Collected data:

● ● ●

theorem State.testRecord_length (s : State) (e k : Nat) : (s.testRecord e k).length = 64 := rfl

variable (ha : s.accepts h clsTest = true)
include ha

theorem exec_testQuery_absent {e k a : Nat} (hno : s.fits e = false ∨ 8 ≤ k) :
    exec (.testQuery h e k a) s = .next ((s.start h).finish (s.descOf h) .TARGET_ABSENT 0 0) :=
  congrArg Host.Outcome.next ((State.descriptor_accepted ha _).trans (if_pos (hno.imp_left fun hf => congrArg Bool.not ((State.fits_start s h e).trans hf))))

theorem exec_testQuery {e k a : Nat} (hf : s.fits e = true) (hk : k < 8) :
    exec (.testQuery h e k a) s = .next (((s.start h).hostPut a ((s.start h).testRecord e k)).finish (s.descOf h) .OK 0 0) :=
  congrArg Host.Outcome.next ((State.descriptor_accepted ha _).trans
    (if_neg (not_or.mpr ⟨ne_true_of_eq_false (congrArg Bool.not ((State.fits_start s h e).trans hf)), Nat.not_le.mpr hk⟩)))

theorem exec_inject_absent (hf : s.fits (coreDie q) = false) : exec (.inject h q n l lane o k) s = .next ((s.start h).finish (s.descOf h) .TARGET_ABSENT 0 0) :=
  congrArg Host.Outcome.next ((State.descriptor_accepted ha _).trans (if_pos (congrArg Bool.not ((State.fits_start s h _).trans hf))))

variable (hf : s.fits (coreDie q) = true)
include hf

theorem exec_inject_disabled (he : s.injectEn = false) : exec (.inject h q n l lane o k) s = .next ((s.start h).finish (s.descOf h) .TEST_NOT_PERMITTED 0 0) :=
  congrArg Host.Outcome.next ((State.descriptor_accepted ha _).trans
    ((if_neg (ne_true_of_eq_false (congrArg Bool.not ((State.fits_start s h _).trans hf)))).trans (if_pos (congrArg Bool.not (State.injectEn_start.trans he)))))

theorem exec_inject (he : s.injectEn = true) (hlane : lane < 528) (hn : n < 4) (hl : l < 64) (hq : coreCluster q < 8) :
    exec (.inject h q n l lane o k) s =
      .next (((s.start h).bankInjected (engineKey q n) l lane o k (s.engine (engineKey q n)).active).finish (s.descOf h) .OK 0 0) :=
  congrArg Host.Outcome.next ((State.descriptor_accepted ha _).trans
    ((if_neg (ne_true_of_eq_false (congrArg Bool.not ((State.fits_start s h _).trans hf)))).trans ((if_neg (ne_true_of_eq_false (congrArg Bool.not (State.injectEn_start.trans he)))).trans
      ((if_neg (not_or.mpr ⟨Nat.not_le.mpr hlane, not_or.mpr ⟨Nat.not_le.mpr hn, not_or.mpr ⟨Nat.not_le.mpr hl, Nat.not_le.mpr hq⟩⟩⟩)).trans
        (congrArg (fun x : Engine => ((s.start h).bankInjected (engineKey q n) l lane o k x.active).finish (s.descOf h) .OK 0 0) (s.engine_start h (engineKey q n)))))))

end Inject

/-- Settles O52: SCAN and INJECT by the first refusal that applies, a scan's end by its mode and result. -/
theorem scansAndFleetPatterns : Obligations.ScansAndFleetPatterns := by
  refine ⟨?scan, fun s => ⟨exec_scanSchedule_held, fun e p hr he hh hn => ⟨_, exec_scanSchedule hr he hh hn,
      fun hst => State.scanRecord_st _ _ _ _ _ _ ((congrArg Scan.st (State.scan_scanStart _ _ _ _ _ _)).symm.trans hst),
      congrArg Scan.position (State.scan_scanStart _ _ _ _ _ _), congrArg Scan.desc (State.scan_scanStart _ _ _ _ _ _),
      fun i hi => (State.scan_scanStart_other _ _ _ _ _ _ hi).trans (State.scan_turnTaken i),
      ((State.scanStart_kept rfl (Kept.refl 70643622346752 _)).only .chans rfl).trans State.chans_turnTaken⟩⟩,
    fun s ok n => ⟨exec_scanDone_none, ?done⟩, ?fleet⟩
  case scan =>
    intro s h e k mode ha t d c
    refine ⟨fun hm => exec_scan_refused ha (State.scanStatus_mode hm) nofun,
      fun hm ht => exec_scan_refused ha (State.scanStatus_absent hm (State.scanTarget_start.symm.trans ht)) nofun,
      fun hf => State.scanTarget_start.trans (State.scanTarget_absent hf), fun hf hk => State.scanTarget_start.trans (State.scanTarget_cluster hf hk), ?_⟩
    intro p target hm
    have ht := State.scanTarget_start.symm.trans target
    exact ⟨fun hb => exec_scan_refused ha (State.scanStatus_busy hm ht hb) nofun,
      fun hb he => exec_scan_refused ha (State.scanStatus_disabled hm ht hb he) nofun,
      fun hb he hk h1 hn => exec_scan_refused ha ((State.scanStatus_enabled hm ht hb he).trans (State.scanNeeds_noSpare hk h1 hn)) nofun,
      fun hb he hk hc hd => exec_scan_refused ha ((State.scanStatus_enabled hm ht hb he).trans
        (State.scanNeeds_covered (State.CoverAsked.ne_swap hc) (State.CoverAsked.scanMode hc hk) hd)) nofun,
      fun hb he hk hc hd => ⟨t.scanNoted e k p scanCover (some d), exec_scan_starts ha hm ht hb he
          (fun h1 _ => absurd h1 (State.CoverAsked.ne_swap hc)) (fun _ => hd) (State.CoverAsked.scanMode hc hk),
        congrArg Scan.st (State.scan_setScan_same _), congrArg Scan.mode (State.scan_setScan_same _), congrArg Scan.position (State.scan_setScan_same _),
        congrArg Scan.desc (State.scan_setScan_same _), fun _ hi => (State.scan_setScan_other _ hi).trans (State.scan_congr (State.start_det s h) _), State.start_pos s h, rfl⟩,
      fun hb he hk hmode j hj => ⟨_, exec_scan_starts ha hm ht hb he (fun _ _ hn => nomatch hn.symm.trans hj)
          (fun h => absurd (h.symm.trans (State.scanMode_swap hk hmode hj)) (by decide)) (State.scanMode_swap hk hmode hj),
        State.scanSwap_facts hj⟩,
      fun hb he hk => ⟨_, exec_scan_starts ha hm ht hb he
          (fun _ h8 => absurd h8 (Nat.not_lt.mpr (Nat.le_trans (by decide) hk))) (fun h => absurd (h.symm.trans (State.scanMode_spare hk)) (by decide)) (State.scanMode_spare hk),
        State.scanSpare_facts (State.scanTarget_spare hk ht)⟩⟩
  case done =>
    intro e h x r
    exact ⟨exec_scanDone_early h, fun hst hm hok => ⟨(exec_scanDone_passed h hst hok).trans (congrArg Host.Outcome.next (if_pos hm)),
        (congrArg Scan.st State.scan_scanResult).trans (if_pos (Scan.covering hok hm)), (congrArg Scan.position State.scan_scanResult).trans (if_pos (Scan.covering hok hm))⟩,
      fun hst hm hok => (exec_scanDone_failed h hst hok).trans (congrArg Host.Outcome.next (if_pos hm)),
      fun hst hm hok => ⟨_, (exec_scanDone_passed h hst hok).trans (congrArg Host.Outcome.next (if_neg hm)), s.scanSpared_facts hm⟩,
      fun hst hm hok hf => ⟨_, (exec_scanDone_failed h hst hok).trans (congrArg Host.Outcome.next (if_neg hm)), s.scanFailed_facts x n ok hok hf⟩,
      s.scanCounted e x ok, fun _ => State.scanResult_some, State.scanResult_none, s.reg_scanCounted_total ok, s.reg_scanCounted_fail ok⟩
  case fleet =>
    intro s h ha t d
    exact ⟨fun n hn => ⟨exec_fleetRemove_beyond ha hn, fun b => exec_fleetSet_beyond ha hn, fun g sig => exec_fleetLoad_beyond ha hn⟩,
      fun n g sig hn => ⟨exec_fleetLoad_unsigned ha hn, exec_fleetLoad_older ha hn, exec_fleetLoad_long ha hn, fun hm hr hfit => ⟨_, exec_fleetLoad_loads ha hn hm hr hfit,
        congrArg Pattern.loaded (State.setPattern_same _), congrArg Pattern.id (State.setPattern_same _), congrArg Pattern.enabled (State.setPattern_same _),
        congrArg Pattern.slices (State.setPattern_same _), State.setPattern_other _, rfl⟩⟩,
      fun n b hn hl => exec_fleetSet_empty ha hl, fun n b hn hl => ⟨_, exec_fleetSet ha hn hl, State.setPattern_same _, State.setPattern_other _, rfl⟩,
      fun n hn => ⟨_, exec_fleetRemove ha hn, State.setPattern_same _, State.setPattern_other _, rfl⟩,
      fun q n l lane o k => ⟨exec_inject_absent ha, exec_inject_disabled ha, fun hf he hlane hn hl hq => ⟨_, exec_inject ha hf he hlane hn hl hq, State.inject_facts⟩⟩,
      fun e k a => ⟨exec_testQuery_absent ha, fun hf hk => ⟨t.testRecord_length e k, exec_testQuery ha hf hk⟩⟩⟩

end Sys2Proof.Machine
end

section
/-! PROOFS of the family 15_power_thermal_housekeeping: trips, excursions, shutdown and release (R404, R434, R435, R450 to R452, R456). -/

namespace Sys2Proof.Machine

/-! ### What survives a trip (R404, R434, R435, R456) -/

/-- Every entry of a table written anew is what it was made, or what it was before. -/
theorem Tab.get_foldl_set_onto {α β : Type} [Inhabited α] [DecidableEq α] {P : α → Prop} {f : Nat × β → α} (hf : ∀ e, P (f e)) :
    ∀ (l : List (Nat × β)) (t : Tab α), (∀ d, P (Tab.get t d)) → ∀ d, P (Tab.get (l.foldl (fun r e => Tab.set r e.1 (f e)) t) d) := by
  intro l
  induction l with
  | nil => exact fun _ ht => ht
  | cons e l ih => exact fun t ht => ih _ fun d => (Tab.get_set t e.1 d (f e)).symm ▸ iteInduction (motive := P) (fun _ => hf e) fun _ => ht d

/-- Every entry of a table written anew is what it was made, or the default. -/
theorem Tab.get_foldl_set {α β : Type} [Inhabited α] [DecidableEq α] {P : α → Prop} (h0 : P default) {f : Nat × β → α} (hf : ∀ e, P (f e)) (l : List (Nat × β)) (d : Nat) :
    P (Tab.get (l.foldl (fun r e => Tab.set r e.1 (f e)) []) d) := Tab.get_foldl_set_onto hf l [] (fun _ => h0) d

/-- After a trip a slot has no key, and no cord is ACTIVE. -/
theorem Slot.kept_locked (x : Slot) : x.kept.key = none ∧ x.kept.st ≠ .active :=
  iteInduction (motive := fun y : Slot => y.key = none ∧ y.st ≠ .active) (fun _ => ⟨rfl, (by decide : SlotState.restoring ≠ .active)⟩) fun _ =>
    iteInduction (motive := fun y : Slot => y.key = none ∧ y.st ≠ .active) (fun hst => ⟨rfl, fun h => absurd (hst.symm.trans h) (by decide)⟩) fun _ => ⟨rfl, (by decide : SlotState.free ≠ .active)⟩

theorem Bank.kept_of_ne {y : Bank} (h : y.st ≠ .programming) : y.kept.layers = y.layers ∧ y.kept.st = y.st := ⟨if_neg h, if_neg h⟩

theorem Bank.kept_programming {y : Bank} (h : y.st = .programming) : y.kept.layers = [] ∧ y.kept.st = .empty := ⟨if_pos h, if_pos h⟩

section PowerOff

variable (s : State) (k : Nat)

theorem State.run_powerOff (d : Nat) : ((s.powerOff k).dieCal d).run = 0 :=
  Tab.get_foldl_set (P := fun x : DieCal => x.run = 0) (f := fun e : Nat × DieCal => { saved := e.2.saved, records := e.2.records }) rfl (fun _ => rfl) s.cal d

theorem State.port_powerOff (p : Nat) : ((s.powerOff k).port p).st = .down ∧ ((s.powerOff k).port p).queue = [] :=
  Tab.get_foldl_set (P := fun x : Port => x.st = .down ∧ x.queue = []) (f := fun e : Nat × Port => { saved := e.2.saved }) ⟨rfl, rfl⟩ (fun _ => ⟨rfl, rfl⟩) s.fab.ports p

theorem State.slot_powerOff (i : Nat) : ((s.powerOff k).slot i).key = none ∧ ((s.powerOff k).slot i).st ≠ .active :=
  Tab.get_foldl_set (P := fun x : Slot => x.key = none ∧ x.st ≠ .active) (f := fun e : Nat × Slot => e.2.kept) ⟨rfl, nofun⟩ (fun e => e.2.kept_locked) s.slots i

theorem State.regulatorTrip_unpowered (h : s.hk.powered = false) : s.regulatorTrip k = s := if_neg (ne_true_of_eq_false h)

theorem State.regulatorTrip_powered (h : s.hk.powered = true) : s.regulatorTrip k = s.powerOff k := if_pos h

/-- The four protections of Table 15-2 are regulator trips, each with its cause. -/
theorem exec_trip {c : Instr} (hc : (c, k) ∈ [(Instr.inputUndervolt, 1), (Instr.inputOvervolt, 2), (Instr.inputOvercurrent, 3), (Instr.regulatorFault, 4)]) :
    exec c s = .next (s.regulatorTrip k) :=
  (List.forall_mem_cons (p := fun e : Instr × Nat => exec e.1 s = .next (s.regulatorTrip e.2))).mpr ⟨rfl, List.forall_mem_cons.mpr ⟨rfl, List.forall_mem_cons.mpr ⟨rfl, List.forall_mem_singleton.mpr rfl⟩⟩⟩ (c, k) hc

end PowerOff

/-! ### Excursions, the current limit and the module's shutdown (R434, R451) -/

section Module

variable {s : State} {o : Bool}

theorem exec_inputOutOfRange_unpowered (h : s.hk.powered = false) : exec (.inputOutOfRange o) s = .next s :=
  congrArg Host.Outcome.next (if_pos (congrArg Bool.not h))

theorem exec_currentLimit_unpowered (h : s.hk.powered = false) : exec (.currentLimit o) s = .next s :=
  congrArg Host.Outcome.next (if_pos (congrArg Bool.not h))

/-- The input is outside, or inside, its range. -/
noncomputable def State.inputNoted (s : State) (o : Bool) : State := { s with hk := { s.hk with inputRange := o } }

/-- The input's range as it is noted, and reported at the start of an excursion. -/
noncomputable def State.inputSeen (s : State) (o : Bool) : State :=
  if o && !s.hk.inputRange then (s.inputNoted o).raise .INPUT_OUT_OF_RANGE Src.x1 [] else s.inputNoted o

theorem State.inputSeen_range : (s.inputSeen o).hk.inputRange = o :=
  iteInduction (motive := fun u : State => u.hk.inputRange = o) (fun _ => rfl) fun _ => rfl

theorem State.inputSeen_quiet (ho : o = false ∨ s.hk.inputRange = true) : (s.inputSeen o).ev = (s.inputNoted o).ev :=
  congrArg State.ev (if_neg fun hc => ho.elim (fun ho => ne_true_of_eq_false ho (Bool.and_eq_true_iff.mp hc).1)
    fun hr => ne_true_of_eq_false (congrArg Bool.not hr) (Bool.and_eq_true_iff.mp hc).2)
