-- ==== Sys2Proof/Machine/Flags.lean ====
section
/-! DEFINITION. STATUS: its layout (R25), the writes of its fields that R42 lists, and the interrupt output (R44). -/

namespace Sys2Proof.Machine

/-- The ERRCODE of an error (R181). -/
def ErrCode.bits : ErrCode → BitVec 4
  | .noError   => 0#4
  | .illegalOp => 1#4
  | .logZero   => 2#4
  | .eccRange  => 3#4
  | .lenRange  => 4#4
  | .noGen     => 5#4
  | .fmtRange  => 6#4
  | .verRange  => 7#4

/-- A flag as a one-bit field. -/
def flagBit (b : Bool) : BitVec 1 := BitVec.ofBool b

/-- The STATUS word (R25): ERRCODE in bits 11:8, WBUSY 3, ERR 2, DONE 1, BUSY 0, every other bit 0. -/
def Status.word (st : Status) : Word :=
  0#20 ++ st.errcode.bits ++ 0#4 ++ flagBit st.wbusy ++ flagBit st.err ++ flagBit st.done ++ flagBit st.busy

/-- The flags an issue writes: BUSY set; DONE, ERR and ERRCODE cleared; WBUSY kept (R100, R42). -/
def Status.issue (st : Status) : Status := { st with busy := true, done := false, err := false, errcode := .noError }

/-- The flags every completion writes: BUSY cleared, DONE set (R102). -/
def Status.complete (st : Status) : Status := { st with busy := false, done := true }

/-- The flags an error adds (R184). -/
def Status.error (st : Status) (c : ErrCode) : Status := { st with err := true, errcode := c }

/-- A dropped write sets WBUSY (R58). -/
def Status.drop (st : Status) : Status := { st with wbusy := true }

/-- A host write of w to STATUS (R26): bit 1 clears DONE, ERR and ERRCODE; bit 3 clears WBUSY; other bits are ignored. -/
def Status.clear (st : Status) (w : Word) : Status :=
  { busy := st.busy
    done := st.done && !w.getLsbD 1
    err := st.err && !w.getLsbD 1
    wbusy := st.wbusy && !w.getLsbD 3
    errcode := if w.getLsbD 1 then .noError else st.errcode }

/-- The level output irq = IE & DONE (R44). -/
def State.irq (s : State) : Bool := s.ie && s.status.done

/-- The platform line GFRB_IRQ_LINE carries irq; the unit drives no other line (R187, U6). -/
def State.irqAtLine (s : State) (line : Nat) : Bool := line == Config.gfrbIrqLine && s.irq

end Sys2Proof.Machine
end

● ● ●

# Task to complete
Read the entries and show each line that mentions "refine".

# Output below
  refine ⟨?scan, fun s => ⟨exec_scanSchedule_held, fun e p hr he hh hn => ⟨_, exec_scanSchedule hr he hh hn,
    refine ⟨fun hm => exec_scan_refused ha (State.scanStatus_mode hm) nofun,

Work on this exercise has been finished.